#### [DATA PROVIDED]
>>>
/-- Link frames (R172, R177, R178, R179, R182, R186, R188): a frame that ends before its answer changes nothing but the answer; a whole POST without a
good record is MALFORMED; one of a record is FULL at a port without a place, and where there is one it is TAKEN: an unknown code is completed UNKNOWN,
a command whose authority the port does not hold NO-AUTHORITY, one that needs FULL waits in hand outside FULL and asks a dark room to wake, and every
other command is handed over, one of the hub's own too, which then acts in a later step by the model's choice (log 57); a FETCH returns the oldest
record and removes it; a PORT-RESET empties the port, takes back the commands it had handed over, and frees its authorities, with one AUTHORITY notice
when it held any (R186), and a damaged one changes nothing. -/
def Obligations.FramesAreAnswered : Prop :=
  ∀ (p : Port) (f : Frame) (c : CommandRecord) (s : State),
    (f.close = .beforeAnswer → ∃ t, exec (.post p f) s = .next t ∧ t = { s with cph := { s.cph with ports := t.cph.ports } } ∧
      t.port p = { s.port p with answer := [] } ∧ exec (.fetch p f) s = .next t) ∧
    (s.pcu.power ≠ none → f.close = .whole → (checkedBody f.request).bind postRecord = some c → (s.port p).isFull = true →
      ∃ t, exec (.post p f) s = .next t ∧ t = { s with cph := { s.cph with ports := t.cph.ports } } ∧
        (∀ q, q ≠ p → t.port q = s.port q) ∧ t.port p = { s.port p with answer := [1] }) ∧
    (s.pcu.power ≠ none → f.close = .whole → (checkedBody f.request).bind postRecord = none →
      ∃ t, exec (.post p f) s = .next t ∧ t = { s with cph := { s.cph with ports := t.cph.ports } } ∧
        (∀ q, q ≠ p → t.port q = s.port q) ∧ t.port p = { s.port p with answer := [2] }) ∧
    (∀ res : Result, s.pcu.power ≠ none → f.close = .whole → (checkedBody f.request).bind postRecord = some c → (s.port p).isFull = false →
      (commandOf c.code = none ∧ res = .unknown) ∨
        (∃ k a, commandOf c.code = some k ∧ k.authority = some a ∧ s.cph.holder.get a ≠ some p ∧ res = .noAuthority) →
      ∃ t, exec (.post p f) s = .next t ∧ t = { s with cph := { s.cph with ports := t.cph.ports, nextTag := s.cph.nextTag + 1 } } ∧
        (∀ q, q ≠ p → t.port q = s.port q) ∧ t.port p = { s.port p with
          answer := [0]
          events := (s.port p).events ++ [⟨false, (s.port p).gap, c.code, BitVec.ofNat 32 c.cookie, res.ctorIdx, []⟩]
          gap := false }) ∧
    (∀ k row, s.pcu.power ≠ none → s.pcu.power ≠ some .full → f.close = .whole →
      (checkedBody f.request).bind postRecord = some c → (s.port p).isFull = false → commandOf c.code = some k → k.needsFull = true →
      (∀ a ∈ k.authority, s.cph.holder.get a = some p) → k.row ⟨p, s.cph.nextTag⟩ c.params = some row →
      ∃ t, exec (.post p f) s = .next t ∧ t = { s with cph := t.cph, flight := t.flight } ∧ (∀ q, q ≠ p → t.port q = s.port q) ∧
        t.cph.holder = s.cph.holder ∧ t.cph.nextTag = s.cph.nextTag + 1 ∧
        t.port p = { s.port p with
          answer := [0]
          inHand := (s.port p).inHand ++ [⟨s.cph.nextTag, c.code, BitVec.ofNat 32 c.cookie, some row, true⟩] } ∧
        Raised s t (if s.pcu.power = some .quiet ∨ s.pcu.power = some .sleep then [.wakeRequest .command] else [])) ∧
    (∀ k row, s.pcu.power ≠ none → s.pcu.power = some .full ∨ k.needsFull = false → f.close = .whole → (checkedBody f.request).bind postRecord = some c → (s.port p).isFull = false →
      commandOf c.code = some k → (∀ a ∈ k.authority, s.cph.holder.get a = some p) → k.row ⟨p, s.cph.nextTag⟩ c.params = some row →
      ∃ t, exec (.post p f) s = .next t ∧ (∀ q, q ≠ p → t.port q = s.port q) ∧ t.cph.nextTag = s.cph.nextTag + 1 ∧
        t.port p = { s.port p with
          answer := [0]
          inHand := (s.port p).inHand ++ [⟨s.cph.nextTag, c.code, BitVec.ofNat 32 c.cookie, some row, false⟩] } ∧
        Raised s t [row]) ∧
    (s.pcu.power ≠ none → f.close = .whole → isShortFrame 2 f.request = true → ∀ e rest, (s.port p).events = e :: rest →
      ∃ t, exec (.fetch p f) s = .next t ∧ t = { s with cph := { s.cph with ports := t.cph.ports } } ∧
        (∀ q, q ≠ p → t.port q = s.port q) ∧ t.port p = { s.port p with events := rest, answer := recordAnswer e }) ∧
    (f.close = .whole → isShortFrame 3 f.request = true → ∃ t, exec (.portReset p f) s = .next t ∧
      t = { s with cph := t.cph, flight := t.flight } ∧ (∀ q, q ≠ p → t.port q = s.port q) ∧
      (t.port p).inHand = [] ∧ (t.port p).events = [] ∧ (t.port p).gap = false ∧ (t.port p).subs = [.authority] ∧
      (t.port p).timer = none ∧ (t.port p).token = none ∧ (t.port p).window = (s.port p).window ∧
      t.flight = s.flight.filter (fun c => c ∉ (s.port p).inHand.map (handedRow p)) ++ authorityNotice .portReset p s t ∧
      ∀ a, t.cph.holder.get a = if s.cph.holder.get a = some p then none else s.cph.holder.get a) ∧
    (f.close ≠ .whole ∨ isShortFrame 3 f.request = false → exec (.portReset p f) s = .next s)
<<<
#### [HOW TO COMPLETE THIS TASK]
What you give back must be the stretch above, starting at the line with "(s.pcu.power ≠ none → f.close = .whole → isShortFrame" and ending at the line with "p with events", copied exactly.

#### [SOLUTION FOR THIS TASK]
    (s.pcu.power ≠ none → f.close = .whole → isShortFrame 2 f.request = true → ∀ e rest, (s.port p).events = e :: rest →
      ∃ t, exec (.fetch p f) s = .next t ∧ t = { s with cph := { s.cph with ports := t.cph.ports } } ∧
        (∀ q, q ≠ p → t.port q = s.port q) ∧ t.port p = { s.port p with events := rest, answer := recordAnswer e }) ∧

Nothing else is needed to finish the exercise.